BEGIN Extracted records

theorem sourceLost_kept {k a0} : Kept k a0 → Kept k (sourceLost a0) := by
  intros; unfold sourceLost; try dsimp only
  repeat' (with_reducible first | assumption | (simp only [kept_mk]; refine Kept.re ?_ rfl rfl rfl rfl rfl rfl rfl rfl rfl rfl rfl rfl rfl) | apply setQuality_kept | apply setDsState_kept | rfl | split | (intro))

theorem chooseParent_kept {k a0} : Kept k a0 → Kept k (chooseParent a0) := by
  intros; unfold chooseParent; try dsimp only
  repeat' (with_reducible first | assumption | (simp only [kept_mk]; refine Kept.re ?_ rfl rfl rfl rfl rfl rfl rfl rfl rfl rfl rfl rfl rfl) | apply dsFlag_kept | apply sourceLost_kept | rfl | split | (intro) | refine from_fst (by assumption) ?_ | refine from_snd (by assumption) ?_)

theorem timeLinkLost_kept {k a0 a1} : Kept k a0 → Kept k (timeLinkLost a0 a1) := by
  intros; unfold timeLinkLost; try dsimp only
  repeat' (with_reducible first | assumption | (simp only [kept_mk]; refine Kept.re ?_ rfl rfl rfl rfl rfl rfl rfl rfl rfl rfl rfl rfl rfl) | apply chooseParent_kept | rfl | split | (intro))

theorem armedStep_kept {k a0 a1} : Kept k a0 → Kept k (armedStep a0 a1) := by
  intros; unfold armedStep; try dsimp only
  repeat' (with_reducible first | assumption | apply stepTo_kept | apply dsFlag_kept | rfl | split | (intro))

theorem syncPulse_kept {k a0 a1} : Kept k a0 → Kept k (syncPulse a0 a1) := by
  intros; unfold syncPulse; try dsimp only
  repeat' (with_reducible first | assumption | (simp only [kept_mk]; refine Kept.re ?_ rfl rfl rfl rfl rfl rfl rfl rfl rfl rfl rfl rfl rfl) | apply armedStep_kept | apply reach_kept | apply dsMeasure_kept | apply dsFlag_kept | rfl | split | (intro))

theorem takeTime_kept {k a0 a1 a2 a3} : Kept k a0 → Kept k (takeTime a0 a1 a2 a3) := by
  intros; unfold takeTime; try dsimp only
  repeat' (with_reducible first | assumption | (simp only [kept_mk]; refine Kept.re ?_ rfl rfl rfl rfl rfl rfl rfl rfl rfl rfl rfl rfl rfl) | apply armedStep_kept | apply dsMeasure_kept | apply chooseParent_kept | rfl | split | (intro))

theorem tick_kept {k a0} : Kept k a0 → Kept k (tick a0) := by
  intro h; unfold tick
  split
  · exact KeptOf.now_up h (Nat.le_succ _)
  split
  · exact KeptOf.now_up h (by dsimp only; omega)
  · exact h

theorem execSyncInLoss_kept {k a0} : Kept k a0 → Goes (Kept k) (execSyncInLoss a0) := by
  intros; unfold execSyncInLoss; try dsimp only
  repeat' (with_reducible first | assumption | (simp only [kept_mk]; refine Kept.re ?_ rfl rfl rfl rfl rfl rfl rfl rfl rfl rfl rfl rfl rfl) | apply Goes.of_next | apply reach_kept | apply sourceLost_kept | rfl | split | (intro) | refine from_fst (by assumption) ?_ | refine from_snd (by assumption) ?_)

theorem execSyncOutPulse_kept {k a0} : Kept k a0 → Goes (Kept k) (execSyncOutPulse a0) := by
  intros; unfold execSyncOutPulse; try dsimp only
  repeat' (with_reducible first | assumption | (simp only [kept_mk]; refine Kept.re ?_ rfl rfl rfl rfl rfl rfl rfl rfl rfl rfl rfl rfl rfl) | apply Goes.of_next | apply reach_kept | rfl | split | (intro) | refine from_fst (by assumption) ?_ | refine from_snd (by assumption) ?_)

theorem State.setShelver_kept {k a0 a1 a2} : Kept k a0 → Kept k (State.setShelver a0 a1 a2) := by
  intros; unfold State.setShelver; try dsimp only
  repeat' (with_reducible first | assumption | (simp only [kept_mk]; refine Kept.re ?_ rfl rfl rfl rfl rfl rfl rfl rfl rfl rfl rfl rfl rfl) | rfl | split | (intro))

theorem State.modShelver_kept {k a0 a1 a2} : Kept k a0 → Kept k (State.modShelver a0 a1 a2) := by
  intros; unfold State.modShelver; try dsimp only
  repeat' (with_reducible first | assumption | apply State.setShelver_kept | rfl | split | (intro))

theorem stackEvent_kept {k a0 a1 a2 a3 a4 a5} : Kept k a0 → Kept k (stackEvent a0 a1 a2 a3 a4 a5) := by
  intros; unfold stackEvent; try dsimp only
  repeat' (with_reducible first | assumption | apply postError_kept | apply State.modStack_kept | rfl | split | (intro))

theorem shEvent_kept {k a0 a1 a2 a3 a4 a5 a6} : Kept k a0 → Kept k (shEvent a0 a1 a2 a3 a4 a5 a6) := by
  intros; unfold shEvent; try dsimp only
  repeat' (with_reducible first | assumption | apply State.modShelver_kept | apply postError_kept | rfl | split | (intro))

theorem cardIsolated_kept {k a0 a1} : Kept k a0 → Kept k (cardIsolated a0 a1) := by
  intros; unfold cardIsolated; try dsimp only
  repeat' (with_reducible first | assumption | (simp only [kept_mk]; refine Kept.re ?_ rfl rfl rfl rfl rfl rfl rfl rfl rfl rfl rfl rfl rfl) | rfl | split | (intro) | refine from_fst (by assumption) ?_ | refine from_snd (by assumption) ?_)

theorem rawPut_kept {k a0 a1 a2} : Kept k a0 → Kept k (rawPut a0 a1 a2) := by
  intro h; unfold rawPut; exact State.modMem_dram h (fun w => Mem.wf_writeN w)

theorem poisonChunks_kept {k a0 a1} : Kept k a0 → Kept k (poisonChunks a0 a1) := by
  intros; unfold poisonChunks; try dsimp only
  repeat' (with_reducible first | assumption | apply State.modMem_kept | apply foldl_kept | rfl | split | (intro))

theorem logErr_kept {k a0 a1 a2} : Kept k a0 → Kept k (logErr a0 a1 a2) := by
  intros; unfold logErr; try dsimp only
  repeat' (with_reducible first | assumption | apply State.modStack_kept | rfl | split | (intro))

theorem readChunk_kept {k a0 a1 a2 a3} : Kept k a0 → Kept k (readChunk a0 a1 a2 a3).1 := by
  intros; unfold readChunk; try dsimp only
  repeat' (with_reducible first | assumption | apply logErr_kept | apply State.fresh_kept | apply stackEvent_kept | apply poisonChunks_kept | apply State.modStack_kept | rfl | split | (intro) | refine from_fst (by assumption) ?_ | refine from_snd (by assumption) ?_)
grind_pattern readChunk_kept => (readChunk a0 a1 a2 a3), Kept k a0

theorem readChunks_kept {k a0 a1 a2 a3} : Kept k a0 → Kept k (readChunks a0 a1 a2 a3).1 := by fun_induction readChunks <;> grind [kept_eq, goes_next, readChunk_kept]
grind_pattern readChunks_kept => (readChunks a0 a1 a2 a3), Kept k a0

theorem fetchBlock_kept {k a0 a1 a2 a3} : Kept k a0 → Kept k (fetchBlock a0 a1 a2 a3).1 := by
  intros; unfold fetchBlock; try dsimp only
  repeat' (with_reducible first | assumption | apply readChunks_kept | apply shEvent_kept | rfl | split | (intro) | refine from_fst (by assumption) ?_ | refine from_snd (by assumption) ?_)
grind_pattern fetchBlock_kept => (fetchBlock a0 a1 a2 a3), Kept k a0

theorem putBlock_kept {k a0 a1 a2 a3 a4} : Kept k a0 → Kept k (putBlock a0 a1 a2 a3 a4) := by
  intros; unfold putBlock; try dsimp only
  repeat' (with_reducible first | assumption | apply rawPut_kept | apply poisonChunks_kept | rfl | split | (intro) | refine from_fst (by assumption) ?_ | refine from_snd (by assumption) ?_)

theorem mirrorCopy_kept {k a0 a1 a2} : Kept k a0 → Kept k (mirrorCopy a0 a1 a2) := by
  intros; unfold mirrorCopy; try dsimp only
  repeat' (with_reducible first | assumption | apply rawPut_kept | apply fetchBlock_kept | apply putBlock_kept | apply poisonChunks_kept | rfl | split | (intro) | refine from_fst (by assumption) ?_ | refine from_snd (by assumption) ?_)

END Extracted records

**Assignment:** Each line in the entries above, starting at the line with "intros; unfold putBlock; try dsimp only" and ending at the line with "rawPut_kept | apply poisonChunks_kept", is to be printed exactly, and only those lines.

**Reply:**
  intros; unfold putBlock; try dsimp only
  repeat' (with_reducible first | assumption | apply rawPut_kept | apply poisonChunks_kept | rfl | split | (intro) | refine from_fst (by assumption) ?_ | refine from_snd (by assumption) ?_)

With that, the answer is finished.